## [TASK]
Tally up the lines below that include the word "reaches". Answer with the number alone.

## [GIVEN DATA]
-- ==== Sys2Proof/Machine/Link.lean ====
section
/-! DEFINITION. The link controller: frames, bursts, outcomes, retries, the run close procedure, the scheduler
(chapter 8). -/

namespace Sys2Proof.Machine

/-- Outcomes of a request (R156). A module status also says whether it came on the END RUN. -/
inductive LinkOutcome where
  | done
  | yielded (pos : Nat)
  | status (st : LinkStatus) (atEnd : Bool)
  | failed (cls : Option ErrClass)
  | moduleLost
  | abandoned
  | withdrawn
  deriving DecidableEq, Repr

def ReqCode.isWrite : ReqCode → Bool
  | .writeBlock => true
  | .writeRun => true
  | .identify => false
  | .query => false
  | .readBlock => false
  | .readRun => false
  | .endRun => false

def ReqCode.isRun : ReqCode → Bool
  | .writeRun => true
  | .readRun => true
  | .identify => false
  | .query => false
  | .readBlock => false
  | .writeBlock => false
  | .endRun => false

/-! ### Outcomes handed to requesters (R156) -/

/-- Identification takes the outcome of its request (R173); bursts have been handed before. -/
def identOutcome (o : LinkOutcome) (s : Part) : Part :=
  match o with
  | .status st _ => identFailed (.linkStatus st) s
  | .failed _ => identFailed .noAnswer s
  | .done => s
  | .yielded _ => s
  | .moduleLost => s
  | .abandoned => s
  | .withdrawn => s

/-- FORMAT takes the outcome of its request (R198, R199). -/
def formatOutcome (q : LinkReq) (o : LinkOutcome) (s : Part) : Part :=
  match o with
  | .done => formatWritten q.count s
  | .status st _ => formatFailed q.code (.status st) s
  | .failed (some c) => formatFailed q.code (.cls c) s
  | .failed none => formatFailed q.code .resetLink s
  | .moduleLost => formatFailed q.code .moduleLost s
  | .yielded _ => s
  | .abandoned => s
  | .withdrawn => s

/-- Recovery takes the outcome of its request (R113, R116). A loss of the module reaches it as the change of status. -/
def recoveryOutcome (q : LinkReq) (o : LinkOutcome) (s : Part) : Part :=
  match o with
  | .done => if q.code = .writeRun ∨ q.code = .writeBlock then recoveryWritten q.count s else s
  | .status st _ => recoveryStatus st s
  | .failed _ => recoveryFailed s
  | .yielded _ => s
  | .moduleLost => s
  | .abandoned => s
  | .withdrawn => s

/-- The demand run takes the outcome of its request (R130). -/
def demandOutcome (o : LinkOutcome) (s : Part) : Part :=
  match o with
  | .status _ _ => failDemand .moduleStatus s
  | .failed _ => failDemand .link s
  | .moduleLost => failDemand .moduleLost s
  | .done => s
  | .yielded _ => s
  | .abandoned => s
  | .withdrawn => s

/-- The background run becomes YIELDED (R126). -/
def yieldBackground (s : Part) : Part :=
  { s with fill.background := s.fill.background.map fun b => { b with yielded := true } }

/-- The background run takes the outcome of its request (R126, R130, R156). -/
def backgroundOutcome (o : LinkOutcome) (s : Part) : Part :=
  match o with
  | .done => { s with fill.lastBlock := none }
  | .yielded _ => yieldBackground s
  | .status _ atEnd => if atEnd then failUnreceived .moduleStatus s else failBackground .moduleStatus s
  | .failed _ => failBackground .link s
  | .moduleLost => failBackground .moduleLost s
  | .abandoned => s
  | .withdrawn => s

/-- The end of a write that went well, or went well up to a boundary, by the engine's phase. -/
def engineWritten (n : Nat) (s : Part) : Part :=
  match s.eng.state with
  | .journal => journalRunEnd n s
  | .commit => commitPoint (knowledgeAfterWrite s).1 (knowledgeAfterWrite s).2 s
  | .apply => applyRunEnd n s
  | .retire => retireEnd s
  | .idle => s
  | .capture => s
  | .verify => s
  | .recover => s
  | .backoff => s
  | .paused _ => s
  | .inDoubt => s
  | .halted _ => s

/-- A transport failure of the engine's request (R77, R80, R81, R86, R87). With no class it was abandoned by RESET LINK, and
a commit write is then IN_DOUBT, since VERIFY needs a READY module (R91). -/
def engineFailed (cls : Option ErrClass) (s : Part) : Part :=
  match s.eng.state with
  | .journal => countedAbort .link s
  | .commit =>
    if s.pres.status = .ready ∧ cls.isSome then setEngine .verify { s with eng.verifyA := none } else enterInDoubt s
  | .verify => enterInDoubt s
  | .apply => applyFailed s
  | .retire => applyFailed s
  | .idle => s
  | .capture => s
  | .recover => s
  | .backoff => s
  | .paused _ => s
  | .inDoubt => s
  | .halted _ => s

/-- A module status answered to the engine's request (R77, R80, R81, R86, R87). -/
def engineRefused (s : Part) : Part :=
  match s.eng.state with
  | .journal => countedAbort .moduleStatus s
  | .commit => countedAbort .moduleStatus s
  | .verify => enterInDoubt s
  | .apply => applyFailed s
  | .retire => applyFailed s
  | .idle => s
  | .capture => s
  | .recover => s
  | .backoff => s
  | .paused _ => s
  | .inDoubt => s
  | .halted _ => s

/-- The checkpoint engine takes the outcome of its request. A loss of the module reaches it as the change of status
(R91). -/
def engineOutcome (q : LinkReq) (o : LinkOutcome) (s : Part) : Part :=
  match o with
  | .done => if q.code.isWrite then engineWritten q.count s else s
  | .yielded pos => engineWritten pos s
  | .status _ _ => engineRefused s
  | .failed cls => engineFailed cls s
  | .moduleLost => s
  | .abandoned => s
  | .withdrawn => s

/-- An outcome is handed to its requester, who discards that of a request withdrawn or given up (R160, R116, R161). -/
def deliver (q : LinkReq) (o : LinkOutcome) (s : Part) : Part :=
  if q.withdrawn || q.discard then s
  else
    match q.requester with
    | .identification => identOutcome o s
    | .format => formatOutcome q o s
    | .recovery => recoveryOutcome q o s
    | .demand => demandOutcome o s
    | .checkpoint => engineOutcome q o s
    | .background => backgroundOutcome o s

/-- A read burst is handed to its requester (R149, R156). -/
def handBurst (q : LinkReq) (b : ReadBurst) (s : Part) : Part :=
  if q.withdrawn || q.discard then s
  else
    match q.requester with
    | .identification => identBurst b s
    | .recovery => recoveryBurst b s
    | .demand => demandBurst b s
    | .checkpoint => verifyBurst b s
    | .background => backgroundBurst b s
    | .format => s

/-! ### The end of a request -/

/-- The link while identification holds it stays as it is; otherwise the end of a request leaves it READY (R147). -/
def LinkState.afterRequest : LinkState → LinkState
  | .off => .off
  | .identifying => .identifying
  | .lost => .lost
  | .ready => .ready
  | .request => .ready
  | .run => .ready
  | .busy => .ready

/-- Nothing is moving and no request is in flight. -/
def clearRequest (s : Part) : Part :=
  { s with
    link.current := none
    link.phase := .idle
    link.wait := none
    link.close := none
    link.proc := none }

/-- The current request leaves the link. -/
def endRequest (s : Part) : Part :=
  { clearRequest s with link.state := s.link.state.afterRequest }

/-- The current request ends with an outcome (R156). -/
def finish (o : LinkOutcome) (s : Part) : Part :=
  match s.link.current with
  | none => s
  | some q => deliver q o (endRequest s)

/-! ### Frames and bursts sent -/

/-- A request frame begins on MIO (R148). -/
def sendFrame (k : FrameKind) (c : ReqCode) (arg : Nat) (s : Part) : Part :=
  { s with
    link.phase := .frame k
    link.wait := none
    out.link := s.out.link ++ [.frame c arg] }

/-- END RUN is sent (R155). -/
def sendEndRun (why : CloseWhy) (s : Part) : Part := sendFrame .endRun .endRun 0 { s with link.close := some why }

/-- What a write request sends at a position. -/
def writeContent (s : Part) (q : LinkReq) : Payload × Payload :=
  match q.requester with
  | .checkpoint => engineBurst s q.pos
  | .recovery => recoveryWrite s q.pos
  | .format => formatBurst s q.pos
  | .identification => (zeros 256, zeros 16)
  | .demand => (zeros 256, zeros 16)
  | .background => (zeros 256, zeros 16)

/-- A write burst begins (R149). -/
def sendBurst (q : LinkReq) (s : Part) : Part :=
  let c := writeContent s q
  { s with
    link.phase := .writeBurst
    link.wait := none
    out.link := s.out.link ++ [.burst c.1 c.2] }

/-- The data wait limit in link clocks (R146). -/
def dataWait (s : Part) : Nat := 2 ^ s.link.waitExp

/-- A read burst is awaited, within the data wait limit in force as the wait starts (R146, R149). -/
def awaitBurst (s : Part) : Part := { s with link.phase := .readBurst, link.wait := some (dataWait s) }

/-- The busy wait starts (R150). -/
def awaitBusy (s : Part) : Part :=
  { s with link.state := .busy, link.phase := .busy, link.wait := some (dataWait s) }

/-- The module status allows this write request (R107, R161). A write whose requester has given up its outcome is not carried
on (R116). -/
def writeAllowed (s : Part) (q : LinkReq) : Bool :=
  match q.requester with
  | .checkpoint => s.pres.status == .ready
  | .recovery => !q.discard && (s.pres.status == .ready || s.pres.status == .unverified)
  | .format => true
  | .identification => false
  | .demand => false
  | .background => false

/-! ### Burst boundaries (R164) -/

/-- A yield cause holds for the run (R164). -/
def yieldCause (s : Part) (q : LinkReq) : Bool :=
  match q.requester, q.code with
  | .checkpoint, .writeRun => demandReady s || s.eng.pauseReq
  | .background, .readRun => demandReady s || s.pwr.freeze
  | .checkpoint, .identify => false
  | .checkpoint, .query => false
  | .checkpoint, .readBlock => false
  | .checkpoint, .readRun => false
  | .checkpoint, .writeBlock => false
  | .checkpoint, .endRun => false
  | .background, .identify => false
  | .background, .query => false
  | .background, .readBlock => false
  | .background, .writeBlock => false
  | .background, .writeRun => false
  | .background, .endRun => false
  | .identification, _ => false
  | .format, _ => false
  | .recovery, _ => false
  | .demand, _ => false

## [THE COMPLETED TASK]
2